Dieslyn Santos*, Pragmatismo Político

Na última quarta-feira dia 10 de julho 2019, Câmara dos Deputados aprova texto da reforma da previdência em primeiro turno. Desde início do ano, governo, mídia e outros formadores de opinião empurram goela abaixo que a solução para economia brasileira, no momento com mais de 13 milhões de desempregados, é esta reforma.

Particularmente não consigo ver geração de emprego por causa de mais uma reforma na contramão dos trabalhadores, e que não estimula a demanda agregada e crescimento mais consistente do PIB.

No início do governo Dilma II, houve forte austeridade fiscal no lado dos trabalhadores, mudanças nas regras do abono salarial PIS, seguro desemprego, pensão auxílio morte e outros. Após sua queda, Temer e Congresso Nacional aprovam PEC dos gastos e reforma trabalhistas. Todas medidas embasadas no sentido de controlar o déficit público e equilíbrio das contas, assim após esse ajuste o país voltaria ao crescimento gerando mais empregos e renda.

Passados quatros anos do início da política de austeridade fiscal o país não teve resultado na economia gerando emprego e crescimento de forma expressiva. A corrente principal da economia aponta controle do déficit público como salvador da pátria, agora através da reforma da previdência. Se a reforma é para gerar economia ao Estado, então ela vem com retirada de direitos, ponto. Alguns setores perdem mais e outro menos, no geral quase todos perdem.

Entendam que o termômetro da economia se chama desemprego, se está alto o país não vai bem economicamente. Não entendo como muitos empresários PME, que absorvem 50% da mão de obra no mercado de trabalho, acreditam que diante da fraca demanda que temos hoje a reforma trabalhista, reforma da previdência e outras neste sentido, vão fazer o país crescer sem aumento da demanda.

Mesmo se o salário for zero, não temos demanda no mercado para aumentar o faturamento das empresas e gerar receitas, há 5 anos estamos tirando dinheiro do consumo das famílias, que representa 66% do PIB, via redução de direitos, salários e desemprego, já deu para ver que não é por este lado que o país voltará a crescer.

Portanto, reforma da previdência não estimula o mercado consumidor interno e nem gera emprego. Mesmo com salários mais baixos empresários não estão contratando de forma significativa para redução da taxa de desemprego, pois não estão tendo receitas para aumentarem seus custos no quadro de funcionários.

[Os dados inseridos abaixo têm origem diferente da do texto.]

-- ==== Sys2Proof/Machine/Gnss.lean ====
section
/-! DEFINITION. The GNSS baseband (chapter 04): streams, channels, epochs, solutions and spoofing states. -/

namespace Sys2Proof.Machine

/-! ### Streams, channels, antennas -/

/-- A stream, a channel, an antenna. -/
def State.strm (s : State) (n : Nat) : GnssStream := s.gnss.streams.look {} n
def State.onStrm (s : State) (n : Nat) (f : GnssStream → GnssStream) : State := s.onGnss fun g => { g with streams := g.streams.upd {} n f }
def State.gch (s : State) (c : Nat) : GnssChan := s.gnss.chans.look {} c
def State.onGch (s : State) (c : Nat) (f : GnssChan → GnssChan) : State := s.onGnss fun g => { g with chans := g.chans.upd {} c f }
def State.ant (s : State) (a : Nat) : Antenna := s.gnss.ants.look {} a
def State.onAnt (s : State) (a : Nat) (f : Antenna → Antenna) : State := s.onGnss fun g => { g with ants := g.ants.upd {} a f }

/-- A signal of the L5 band (R117). -/
def sigL5 (sig : Nat) : Bool := sig ∈ [2, 4, 6, 9]

/-- The stream a channel takes its samples from. -/
def GnssChan.stream (c : GnssChan) : Nat := c.ant * 2 + b01 (sigL5 c.sig)

/-- The signal of a system in a band, by the L1C choices (R117). -/
def sigOf (sys l1c : Nat) (l5 : Bool) : Nat :=
  if sys = 0 then (if l5 then 2 else b01 (nbit l1c 0))
  else if sys = 1 then (if l5 then 4 else 3)
  else if sys = 2 then (if l5 then 6 else 5)
  else (if l5 then 9 else if nbit l1c 1 then 8 else 7)

/-- Every channel of a stream that leaves UP goes to IDLE at once (R116, R119). -/
def State.idleChannels (s : State) (stream : Nat) : State :=
  s.onGnss fun g => { g with chans := g.chans.mapAll fun _ c => if c.stream = stream then {} else c }

/-- A stream enters a state. -/
def State.setStream (s : State) (n : Nat) (st : StreamState) : State :=
  let s1 := s.onStrm n fun x => { x with st := st }
  if st = .up then s1 else s1.idleChannels n

/-- A configuration of a GNSS reference: it enters QUALIFYING, or ABSENT from OFF, and counts missing solutions afresh (R87, R113, R127, R134). -/
def State.configureGnss (s : State) (a : Nat) : State := (s.configureIn (refGnss a)).onAnt a fun v => { v with missing := 0 }

/-- Both streams of an antenna are out of UP: the loss condition of its reference (R134). -/
def State.antDark (s : State) (a : Nat) : Bool := (s.strm (2 * a)).st != .up && (s.strm (2 * a + 1)).st != .up

/-- f_1^2 and f_5^2 in units of (10.23 MHz)^2, and their difference (R128). -/
def alpha : Rat := 23716 / 10491
def beta : Rat := 13225 / 10491

/-- An antenna has the POWER flag while either of its streams has it (R139). -/
def State.antPower (s : State) (a : Nat) : Bool := (s.strm (2 * a)).flag || (s.strm (2 * a + 1)).flag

Para mim a reforma representa um fôlego para os grandes do mercado financeiro, rentistas, grande empresa, super ricos e herdeiros de grandes fortunas. Pois com a promessa de economizar 1 trilhão de reais em dez anos nas contas públicas, postergam a necessidade de se fazer uma reforma tributária mais progressiva e justa, cobrando mais daqueles que tem rendas altíssimas, taxação de grandes fortunas, transição de herança, execução de dívidas da grande empresa e penhora de bens.

Mais uma vez a conta fica para o trabalhador empregado, pequena e média empresa e autônomos, como são maioria cada um paga um pouquinho e ficam quietos, concentração de renda permanece e o desenvolvimento do país retrocede.

*Dieslyn Santos é economista formado pela Universidade Federal de São Carlos e consultor financeiro em pequenas e médias empresas.